• EXERCISE BRIEF:
Look through the records below for the line holding "decodeTableWord 16 0x9CB6". Write it out exactly, with each following line through the line holding "decodeTableWord 16 0x9CB4".

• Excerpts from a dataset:
>>>>>

-- ==== Sys2Proof/Tests/Slice0.lean ====
section
/-! SUPPORT. The model's own tests: ill-formed terms that the checks refuse, every constructor's decoding from a word
written out from the spec's encodings, one step of every family on the vectors of 95_test_vectors.md, and the controller. -/

namespace Sys2Proof.Tests

open Sys2Proof.Machine

/-! ## WellFormed refuses an ill-formed term for each check -/

theorem test_default_config_wf : Config.default.wf = true ∧ Config.full.wf = true := by decide

theorem test_wf_refuses_equal_custom_opcodes : { Config.default with opcCbs := 0x03 }.customDistinct = false := by decide

theorem test_wf_refuses_documented_custom_opcode :
    { Config.default with opcErr := 0xEA }.customUndocumented = false ∧
      { Config.default with opcCbl := 0x00 }.customUndocumented = false := by decide

theorem test_wf_refuses_empty_cache : { Config.default with cacheSize := 0 }.cacheFits = false := by decide

theorem test_wf_refuses_cache_past_end :
    { Config.default with cacheStart := 0xFFF0 }.cacheFits = false ∧
      { Config.default with cacheStart := 0xFFC0 }.cacheFits = true := by decide

theorem test_wf_refuses_zero_quota : { Config.default with stepQuota := 0 }.countsPositive = false := by decide

theorem test_wf_refuses_zero_budget : { Config.default with intStepBudget := 0 }.countsPositive = false := by decide

theorem test_wf_refuses_long_cache : { Config.default with cacheSize := 257 }.cacheFits = false := by decide

theorem test_wf_refuses_zero_interval_limit : { Config.default with maxIntervals := 0 }.countsPositive = false := by decide

theorem test_wf_refuses_every_equal_pair :
    { Config.default with opcErr := 0x03 }.customDistinct = false ∧
      { Config.default with opcErr := 0x13 }.customDistinct = false := by decide

theorem test_wf_refuses_keyboard_past_end : { Config.default with kbdDataStart := 0xFFFF }.keyboardFits = false := by decide

theorem test_wf_refuses_compat_instruction :
    (Instr.nop).wf Config.default = false ∧ (Instr.nop).wf Config.full = true ∧ (Instr.brk).wf Config.default = true := by
  decide

/-! ## Decoding: bytes written out from 30_encoding.md R90 and R98 -/

theorem test_decode_lda :
    decodeTableWord 16 0x9CA9 = some (.ldaImm 0x9C) ∧
    decodeTableWord 16 0x9CA5 = some (.ldaZp 0x9C) ∧
    decodeTableWord 16 0x9CB5 = some (.ldaZpx 0x9C) ∧
    decodeTableWord 24 0xD234AD = some (.ldaAbs 0xD234) ∧
    decodeTableWord 24 0xD234BD = some (.ldaAbsx 0xD234) ∧
    decodeTableWord 24 0xD234B9 = some (.ldaAbsy 0xD234) ∧
    decodeTableWord 16 0x9CA1 = some (.ldaIndx 0x9C) ∧
    decodeTableWord 16 0x9CB1 = some (.ldaIndy 0x9C) := by
  decide +kernel

theorem test_decode_ldx_ldy :
    decodeTableWord 16 0x9CA2 = some (.ldxImm 0x9C) ∧
    decodeTableWord 16 0x9CA6 = some (.ldxZp 0x9C) ∧
    decodeTableWord 16 0x9CB6 = some (.ldxZpy 0x9C) ∧
    decodeTableWord 24 0xD234AE = some (.ldxAbs 0xD234) ∧
    decodeTableWord 24 0xD234BE = some (.ldxAbsy 0xD234) ∧
    decodeTableWord 16 0x9CA0 = some (.ldyImm 0x9C) ∧
    decodeTableWord 16 0x9CA4 = some (.ldyZp 0x9C) ∧
    decodeTableWord 16 0x9CB4 = some (.ldyZpx 0x9C) ∧
    decodeTableWord 24 0xD234AC = some (.ldyAbs 0xD234) ∧
    decodeTableWord 24 0xD234BC = some (.ldyAbsx 0xD234) := by
  decide +kernel

theorem test_decode_sta :
    decodeTableWord 16 0x9C85 = some (.staZp 0x9C) ∧
    decodeTableWord 16 0x9C95 = some (.staZpx 0x9C) ∧
    decodeTableWord 24 0xD2348D = some (.staAbs 0xD234) ∧
    decodeTableWord 24 0xD2349D = some (.staAbsx 0xD234) ∧
    decodeTableWord 24 0xD23499 = some (.staAbsy 0xD234) ∧
    decodeTableWord 16 0x9C81 = some (.staIndx 0x9C) ∧
    decodeTableWord 16 0x9C91 = some (.staIndy 0x9C) := by
  decide +kernel

theorem test_decode_stx_sty :
    decodeTableWord 16 0x9C86 = some (.stxZp 0x9C) ∧
    decodeTableWord 16 0x9C96 = some (.stxZpy 0x9C) ∧
    decodeTableWord 24 0xD2348E = some (.stxAbs 0xD234) ∧
    decodeTableWord 16 0x9C84 = some (.styZp 0x9C) ∧
    decodeTableWord 16 0x9C94 = some (.styZpx 0x9C) ∧
    decodeTableWord 24 0xD2348C = some (.styAbs 0xD234) := by
  decide +kernel

theorem test_decode_cmp :
    decodeTableWord 16 0x9CC9 = some (.cmpImm 0x9C) ∧
    decodeTableWord 16 0x9CC5 = some (.cmpZp 0x9C) ∧
    decodeTableWord 16 0x9CD5 = some (.cmpZpx 0x9C) ∧
    decodeTableWord 24 0xD234CD = some (.cmpAbs 0xD234) ∧
    decodeTableWord 24 0xD234DD = some (.cmpAbsx 0xD234) ∧
    decodeTableWord 24 0xD234D9 = some (.cmpAbsy 0xD234) ∧
    decodeTableWord 16 0x9CC1 = some (.cmpIndx 0x9C) ∧
    decodeTableWord 16 0x9CD1 = some (.cmpIndy 0x9C) := by
  decide +kernel

theorem test_decode_cpx_cpy :
    decodeTableWord 16 0x9CE0 = some (.cpxImm 0x9C) ∧
    decodeTableWord 16 0x9CE4 = some (.cpxZp 0x9C) ∧
    decodeTableWord 24 0xD234EC = some (.cpxAbs 0xD234) ∧
    decodeTableWord 16 0x9CC0 = some (.cpyImm 0x9C) ∧
    decodeTableWord 16 0x9CC4 = some (.cpyZp 0x9C) ∧
    decodeTableWord 24 0xD234CC = some (.cpyAbs 0xD234) := by
  decide +kernel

<<<<<

• EXERCISE SOLUTION:
    decodeTableWord 16 0x9CB6 = some (.ldxZpy 0x9C) ∧
    decodeTableWord 24 0xD234AE = some (.ldxAbs 0xD234) ∧
    decodeTableWord 24 0xD234BE = some (.ldxAbsy 0xD234) ∧
    decodeTableWord 16 0x9CA0 = some (.ldyImm 0x9C) ∧
    decodeTableWord 16 0x9CA4 = some (.ldyZp 0x9C) ∧
    decodeTableWord 16 0x9CB4 = some (.ldyZpx 0x9C) ∧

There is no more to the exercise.